## [MATERIAL FOR THIS TASK]

-- ==== Sys2Proof/Laws/State.lean ====
section
/-! SUPPORT. What the updates of the state leave alone: one lemma for each field and update. -/

namespace Sys2Proof.Machine.State

/-! ### setCore -/

@[simp] theorem setCore_product (s : State) (c : Nat) (k : Core) : (s.setCore c k).product = s.product := rfl
@[simp] theorem setCore_fused (s : State) (c : Nat) (k : Core) : (s.setCore c k).fused = s.fused := rfl
@[simp] theorem setCore_hbm (s : State) (c : Nat) (k : Core) : (s.setCore c k).hbm = s.hbm := rfl
@[simp] theorem setCore_hbmPoison (s : State) (c : Nat) (k : Core) : (s.setCore c k).hbmPoison = s.hbmPoison := rfl
@[simp] theorem setCore_cap (s : State) (c : Nat) (k : Core) : (s.setCore c k).cap = s.cap := rfl
@[simp] theorem setCore_capPoison (s : State) (c : Nat) (k : Core) : (s.setCore c k).capPoison = s.capPoison := rfl
@[simp] theorem setCore_ctl (s : State) (c : Nat) (k : Core) : (s.setCore c k).ctl = s.ctl := rfl
@[simp] theorem setCore_bars (s : State) (c : Nat) (k : Core) : (s.setCore c k).bars = s.bars := rfl
@[simp] theorem setCore_pri (s : State) (c : Nat) (k : Core) : (s.setCore c k).pri = s.pri := rfl
@[simp] theorem setCore_priWrite (s : State) (c : Nat) (k : Core) : (s.setCore c k).priWrite = s.priWrite := rfl
@[simp] theorem setCore_hostQ (s : State) (c : Nat) (k : Core) : (s.setCore c k).hostQ = s.hostQ := rfl
@[simp] theorem setCore_noAtomics (s : State) (c : Nat) (k : Core) : (s.setCore c k).noAtomics = s.noAtomics := rfl
@[simp] theorem setCore_dies (s : State) (c : Nat) (k : Core) : (s.setCore c k).dies = s.dies := rfl
@[simp] theorem setCore_routers (s : State) (c : Nat) (k : Core) : (s.setCore c k).routers = s.routers := rfl
@[simp] theorem setCore_links (s : State) (c : Nat) (k : Core) : (s.setCore c k).links = s.links := rfl
@[simp] theorem setCore_launches (s : State) (c : Nat) (k : Core) : (s.setCore c k).launches = s.launches := rfl
@[simp] theorem setCore_nextLaunch (s : State) (c : Nat) (k : Core) : (s.setCore c k).nextLaunch = s.nextLaunch := rfl
@[simp] theorem setCore_hintDrops (s : State) (c : Nat) (k : Core) : (s.setCore c k).hintDrops = s.hintDrops := rfl
@[simp] theorem setCore_paths (s : State) (c : Nat) (k : Core) : (s.setCore c k).paths = s.paths := rfl
@[simp] theorem setCore_blockWaits (s : State) (c : Nat) (k : Core) : (s.setCore c k).blockWaits = s.blockWaits := rfl
@[simp] theorem setCore_rstores (s : State) (c : Nat) (k : Core) : (s.setCore c k).rstores = s.rstores := rfl
@[simp] theorem setCore_nextRstore (s : State) (c : Nat) (k : Core) : (s.setCore c k).nextRstore = s.nextRstore := rfl
@[simp] theorem setCore_sequenced (s : State) (c : Nat) (k : Core) : (s.setCore c k).sequenced = s.sequenced := rfl
@[simp] theorem setCore_rxPaths (s : State) (c : Nat) (k : Core) : (s.setCore c k).rxPaths = s.rxPaths := rfl
@[simp] theorem setCore_fences (s : State) (c : Nat) (k : Core) : (s.setCore c k).fences = s.fences := rfl
@[simp] theorem setCore_nextFence (s : State) (c : Nat) (k : Core) : (s.setCore c k).nextFence = s.nextFence := rfl
@[simp] theorem setCore_colls (s : State) (c : Nat) (k : Core) : (s.setCore c k).colls = s.colls := rfl
@[simp] theorem setCore_encoders (s : State) (c : Nat) (k : Core) : (s.setCore c k).encoders = s.encoders := rfl
@[simp] theorem setCore_bitmaps (s : State) (c : Nat) (k : Core) : (s.setCore c k).bitmaps = s.bitmaps := rfl
@[simp] theorem setCore_nextBitmap (s : State) (c : Nat) (k : Core) : (s.setCore c k).nextBitmap = s.nextBitmap := rfl
@[simp] theorem setCore_invals (s : State) (c : Nat) (k : Core) : (s.setCore c k).invals = s.invals := rfl
@[simp] theorem setCore_harvest (s : State) (c : Nat) (k : Core) : (s.setCore c k).harvest = s.harvest := rfl
@[simp] theorem setCore_retiring (s : State) (c : Nat) (k : Core) : (s.setCore c k).retiring = s.retiring := rfl
@[simp] theorem setCore_retired (s : State) (c : Nat) (k : Core) : (s.setCore c k).retired = s.retired := rfl
@[simp] theorem setCore_splitNext (s : State) (c : Nat) (k : Core) : (s.setCore c k).splitNext = s.splitNext := rfl
@[simp] theorem setCore_mailHello (s : State) (c : Nat) (k : Core) : (s.setCore c k).mailHello = s.mailHello := rfl
@[simp] theorem setCore_pin (s : State) (c : Nat) (k : Core) : (s.setCore c k).pin = s.pin := rfl
@[simp] theorem setCore_attest (s : State) (c : Nat) (k : Core) : (s.setCore c k).attest = s.attest := rfl
@[simp] theorem setCore_flash (s : State) (c : Nat) (k : Core) : (s.setCore c k).flash = s.flash := rfl
@[simp] theorem setCore_boot (s : State) (c : Nat) (k : Core) : (s.setCore c k).boot = s.boot := rfl
@[simp] theorem setCore_fatal (s : State) (c : Nat) (k : Core) : (s.setCore c k).fatal = s.fatal := rfl
@[simp] theorem setCore_agenda (s : State) (c : Nat) (k : Core) : (s.setCore c k).agenda = s.agenda := rfl
@[simp] theorem setCore_outbox (s : State) (c : Nat) (k : Core) : (s.setCore c k).outbox = s.outbox := rfl
@[simp] theorem setCore_cc (s : State) (c : Nat) (k : Core) : (s.setCore c k).cc = s.cc := rfl
@[simp] theorem setCore_cur (s : State) (c : Nat) (k : Core) : (s.setCore c k).cur = s.cur := rfl
@[simp] theorem setCore_second (s : State) (c : Nat) (k : Core) : (s.setCore c k).second = s.second := rfl
@[simp] theorem setCore_turn (s : State) (c : Nat) (k : Core) : (s.setCore c k).turn = s.turn := rfl
@[simp] theorem setCore_free (s : State) (c : Nat) (k : Core) : (s.setCore c k).free = s.free := rfl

## [WHAT THE EXERCISE ASKS]
Retype, in the same exact form, the lines of the material above from the line holding "s.capPoison := rfl" through the line holding "s.ctl := rfl".

## [WRITTEN SOLUTION]
@[simp] theorem setCore_capPoison (s : State) (c : Nat) (k : Core) : (s.setCore c k).capPoison = s.capPoison := rfl
@[simp] theorem setCore_ctl (s : State) (c : Nat) (k : Core) : (s.setCore c k).ctl = s.ctl := rfl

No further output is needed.